● **PROBLEM REQUIREMENTS**: Copy out all of the data that follows, exactly as it appears.
++++++++++++++++++++
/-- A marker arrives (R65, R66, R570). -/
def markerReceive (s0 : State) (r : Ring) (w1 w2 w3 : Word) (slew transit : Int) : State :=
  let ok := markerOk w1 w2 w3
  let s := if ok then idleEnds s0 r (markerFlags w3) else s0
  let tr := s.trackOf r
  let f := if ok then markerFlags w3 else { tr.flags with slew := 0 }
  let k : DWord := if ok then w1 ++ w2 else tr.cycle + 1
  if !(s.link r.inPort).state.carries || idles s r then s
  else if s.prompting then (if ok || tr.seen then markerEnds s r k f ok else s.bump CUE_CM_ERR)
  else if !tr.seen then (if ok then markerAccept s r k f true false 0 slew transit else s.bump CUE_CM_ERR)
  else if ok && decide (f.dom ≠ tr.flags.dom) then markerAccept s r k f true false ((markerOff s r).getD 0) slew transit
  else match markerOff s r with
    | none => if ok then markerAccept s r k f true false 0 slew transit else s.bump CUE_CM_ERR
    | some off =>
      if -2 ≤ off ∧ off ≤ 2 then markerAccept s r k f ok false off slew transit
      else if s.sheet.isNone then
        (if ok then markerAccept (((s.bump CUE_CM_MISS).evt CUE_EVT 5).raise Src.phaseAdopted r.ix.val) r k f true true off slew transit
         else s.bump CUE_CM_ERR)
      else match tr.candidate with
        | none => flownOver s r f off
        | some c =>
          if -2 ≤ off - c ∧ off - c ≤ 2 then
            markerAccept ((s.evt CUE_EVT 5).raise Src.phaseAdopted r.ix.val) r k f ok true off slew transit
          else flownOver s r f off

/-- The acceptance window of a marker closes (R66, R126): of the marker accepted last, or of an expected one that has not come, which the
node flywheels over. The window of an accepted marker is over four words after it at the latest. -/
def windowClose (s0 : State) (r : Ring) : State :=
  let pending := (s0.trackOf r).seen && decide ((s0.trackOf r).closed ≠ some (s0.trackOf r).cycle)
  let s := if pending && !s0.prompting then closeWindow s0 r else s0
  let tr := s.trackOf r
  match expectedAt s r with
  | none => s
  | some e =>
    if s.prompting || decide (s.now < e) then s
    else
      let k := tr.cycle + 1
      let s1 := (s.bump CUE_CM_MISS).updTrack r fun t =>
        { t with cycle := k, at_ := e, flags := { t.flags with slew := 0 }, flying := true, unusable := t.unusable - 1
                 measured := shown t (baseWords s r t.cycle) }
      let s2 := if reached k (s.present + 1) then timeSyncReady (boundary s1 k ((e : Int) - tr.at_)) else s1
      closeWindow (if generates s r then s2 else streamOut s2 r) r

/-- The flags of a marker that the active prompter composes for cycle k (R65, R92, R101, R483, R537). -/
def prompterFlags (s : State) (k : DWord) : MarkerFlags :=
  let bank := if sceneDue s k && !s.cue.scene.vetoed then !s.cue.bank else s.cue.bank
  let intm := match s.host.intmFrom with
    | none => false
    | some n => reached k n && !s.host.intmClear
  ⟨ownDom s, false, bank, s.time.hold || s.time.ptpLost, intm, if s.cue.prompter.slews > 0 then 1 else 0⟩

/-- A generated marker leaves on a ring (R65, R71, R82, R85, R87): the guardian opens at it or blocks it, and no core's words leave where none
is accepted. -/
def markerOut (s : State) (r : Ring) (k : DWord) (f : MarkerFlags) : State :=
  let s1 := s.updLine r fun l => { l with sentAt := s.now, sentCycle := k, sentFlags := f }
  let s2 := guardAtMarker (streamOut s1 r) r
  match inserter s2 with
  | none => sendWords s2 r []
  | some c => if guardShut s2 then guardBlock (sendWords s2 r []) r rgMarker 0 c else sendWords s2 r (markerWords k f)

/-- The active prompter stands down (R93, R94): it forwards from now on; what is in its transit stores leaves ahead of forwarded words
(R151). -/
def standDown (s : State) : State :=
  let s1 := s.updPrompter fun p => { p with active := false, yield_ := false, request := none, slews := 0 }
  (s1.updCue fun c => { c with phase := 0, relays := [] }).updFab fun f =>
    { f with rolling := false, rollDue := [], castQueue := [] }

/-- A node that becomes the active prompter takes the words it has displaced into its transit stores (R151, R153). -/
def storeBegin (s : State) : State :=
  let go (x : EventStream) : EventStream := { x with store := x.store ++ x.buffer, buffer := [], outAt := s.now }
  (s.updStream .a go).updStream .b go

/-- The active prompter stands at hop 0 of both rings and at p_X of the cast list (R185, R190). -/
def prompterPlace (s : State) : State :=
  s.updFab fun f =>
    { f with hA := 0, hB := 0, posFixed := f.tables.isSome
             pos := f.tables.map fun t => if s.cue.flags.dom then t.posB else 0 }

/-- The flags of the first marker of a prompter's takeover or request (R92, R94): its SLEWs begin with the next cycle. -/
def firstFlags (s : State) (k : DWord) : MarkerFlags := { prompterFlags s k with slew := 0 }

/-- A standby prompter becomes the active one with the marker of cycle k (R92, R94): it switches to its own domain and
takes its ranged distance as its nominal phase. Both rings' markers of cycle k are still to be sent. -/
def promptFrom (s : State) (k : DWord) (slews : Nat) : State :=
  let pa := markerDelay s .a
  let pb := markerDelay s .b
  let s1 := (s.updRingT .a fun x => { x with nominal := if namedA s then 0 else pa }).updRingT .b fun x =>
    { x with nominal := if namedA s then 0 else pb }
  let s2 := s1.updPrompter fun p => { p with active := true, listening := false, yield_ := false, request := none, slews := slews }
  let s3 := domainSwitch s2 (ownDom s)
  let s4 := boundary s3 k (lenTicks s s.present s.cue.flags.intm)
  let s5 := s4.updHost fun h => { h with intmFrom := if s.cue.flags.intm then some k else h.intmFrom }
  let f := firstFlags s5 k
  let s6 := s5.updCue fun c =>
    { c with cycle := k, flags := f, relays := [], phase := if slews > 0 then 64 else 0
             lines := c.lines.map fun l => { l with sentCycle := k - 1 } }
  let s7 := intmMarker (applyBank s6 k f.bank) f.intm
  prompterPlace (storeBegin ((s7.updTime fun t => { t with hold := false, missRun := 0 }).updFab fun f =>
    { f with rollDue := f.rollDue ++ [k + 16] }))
++++++++++++++++++++
● **RESPONSE AREA**:
/-- A marker arrives (R65, R66, R570). -/
def markerReceive (s0 : State) (r : Ring) (w1 w2 w3 : Word) (slew transit : Int) : State :=
  let ok := markerOk w1 w2 w3
  let s := if ok then idleEnds s0 r (markerFlags w3) else s0
  let tr := s.trackOf r
  let f := if ok then markerFlags w3 else { tr.flags with slew := 0 }
  let k : DWord := if ok then w1 ++ w2 else tr.cycle + 1
  if !(s.link r.inPort).state.carries || idles s r then s
  else if s.prompting then (if ok || tr.seen then markerEnds s r k f ok else s.bump CUE_CM_ERR)
  else if !tr.seen then (if ok then markerAccept s r k f true false 0 slew transit else s.bump CUE_CM_ERR)
  else if ok && decide (f.dom ≠ tr.flags.dom) then markerAccept s r k f true false ((markerOff s r).getD 0) slew transit
  else match markerOff s r with
    | none => if ok then markerAccept s r k f true false 0 slew transit else s.bump CUE_CM_ERR
    | some off =>
      if -2 ≤ off ∧ off ≤ 2 then markerAccept s r k f ok false off slew transit
      else if s.sheet.isNone then
        (if ok then markerAccept (((s.bump CUE_CM_MISS).evt CUE_EVT 5).raise Src.phaseAdopted r.ix.val) r k f true true off slew transit
         else s.bump CUE_CM_ERR)
      else match tr.candidate with
        | none => flownOver s r f off
        | some c =>
          if -2 ≤ off - c ∧ off - c ≤ 2 then
            markerAccept ((s.evt CUE_EVT 5).raise Src.phaseAdopted r.ix.val) r k f ok true off slew transit
          else flownOver s r f off

/-- The acceptance window of a marker closes (R66, R126): of the marker accepted last, or of an expected one that has not come, which the
node flywheels over. The window of an accepted marker is over four words after it at the latest. -/
def windowClose (s0 : State) (r : Ring) : State :=
  let pending := (s0.trackOf r).seen && decide ((s0.trackOf r).closed ≠ some (s0.trackOf r).cycle)
  let s := if pending && !s0.prompting then closeWindow s0 r else s0
  let tr := s.trackOf r
  match expectedAt s r with
  | none => s
  | some e =>
    if s.prompting || decide (s.now < e) then s
    else
      let k := tr.cycle + 1
      let s1 := (s.bump CUE_CM_MISS).updTrack r fun t =>
        { t with cycle := k, at_ := e, flags := { t.flags with slew := 0 }, flying := true, unusable := t.unusable - 1
                 measured := shown t (baseWords s r t.cycle) }
      let s2 := if reached k (s.present + 1) then timeSyncReady (boundary s1 k ((e : Int) - tr.at_)) else s1
      closeWindow (if generates s r then s2 else streamOut s2 r) r

/-- The flags of a marker that the active prompter composes for cycle k (R65, R92, R101, R483, R537). -/
def prompterFlags (s : State) (k : DWord) : MarkerFlags :=
  let bank := if sceneDue s k && !s.cue.scene.vetoed then !s.cue.bank else s.cue.bank
  let intm := match s.host.intmFrom with
    | none => false
    | some n => reached k n && !s.host.intmClear
  ⟨ownDom s, false, bank, s.time.hold || s.time.ptpLost, intm, if s.cue.prompter.slews > 0 then 1 else 0⟩

/-- A generated marker leaves on a ring (R65, R71, R82, R85, R87): the guardian opens at it or blocks it, and no core's words leave where none
is accepted. -/
def markerOut (s : State) (r : Ring) (k : DWord) (f : MarkerFlags) : State :=
  let s1 := s.updLine r fun l => { l with sentAt := s.now, sentCycle := k, sentFlags := f }
  let s2 := guardAtMarker (streamOut s1 r) r
  match inserter s2 with
  | none => sendWords s2 r []
  | some c => if guardShut s2 then guardBlock (sendWords s2 r []) r rgMarker 0 c else sendWords s2 r (markerWords k f)

/-- The active prompter stands down (R93, R94): it forwards from now on; what is in its transit stores leaves ahead of forwarded words
(R151). -/
def standDown (s : State) : State :=
  let s1 := s.updPrompter fun p => { p with active := false, yield_ := false, request := none, slews := 0 }
  (s1.updCue fun c => { c with phase := 0, relays := [] }).updFab fun f =>
    { f with rolling := false, rollDue := [], castQueue := [] }

/-- A node that becomes the active prompter takes the words it has displaced into its transit stores (R151, R153). -/
def storeBegin (s : State) : State :=
  let go (x : EventStream) : EventStream := { x with store := x.store ++ x.buffer, buffer := [], outAt := s.now }
  (s.updStream .a go).updStream .b go

/-- The active prompter stands at hop 0 of both rings and at p_X of the cast list (R185, R190). -/
def prompterPlace (s : State) : State :=
  s.updFab fun f =>
    { f with hA := 0, hB := 0, posFixed := f.tables.isSome
             pos := f.tables.map fun t => if s.cue.flags.dom then t.posB else 0 }

/-- The flags of the first marker of a prompter's takeover or request (R92, R94): its SLEWs begin with the next cycle. -/
def firstFlags (s : State) (k : DWord) : MarkerFlags := { prompterFlags s k with slew := 0 }

/-- A standby prompter becomes the active one with the marker of cycle k (R92, R94): it switches to its own domain and
takes its ranged distance as its nominal phase. Both rings' markers of cycle k are still to be sent. -/
def promptFrom (s : State) (k : DWord) (slews : Nat) : State :=
  let pa := markerDelay s .a
  let pb := markerDelay s .b
  let s1 := (s.updRingT .a fun x => { x with nominal := if namedA s then 0 else pa }).updRingT .b fun x =>
    { x with nominal := if namedA s then 0 else pb }
  let s2 := s1.updPrompter fun p => { p with active := true, listening := false, yield_ := false, request := none, slews := slews }
  let s3 := domainSwitch s2 (ownDom s)
  let s4 := boundary s3 k (lenTicks s s.present s.cue.flags.intm)
  let s5 := s4.updHost fun h => { h with intmFrom := if s.cue.flags.intm then some k else h.intmFrom }
  let f := firstFlags s5 k
  let s6 := s5.updCue fun c =>
    { c with cycle := k, flags := f, relays := [], phase := if slews > 0 then 64 else 0
             lines := c.lines.map fun l => { l with sentCycle := k - 1 } }
  let s7 := intmMarker (applyBank s6 k f.bank) f.intm
  prompterPlace (storeBegin ((s7.updTime fun t => { t with hold := false, missRun := 0 }).updFab fun f =>
    { f with rollDue := f.rollDue ++ [k + 16] }))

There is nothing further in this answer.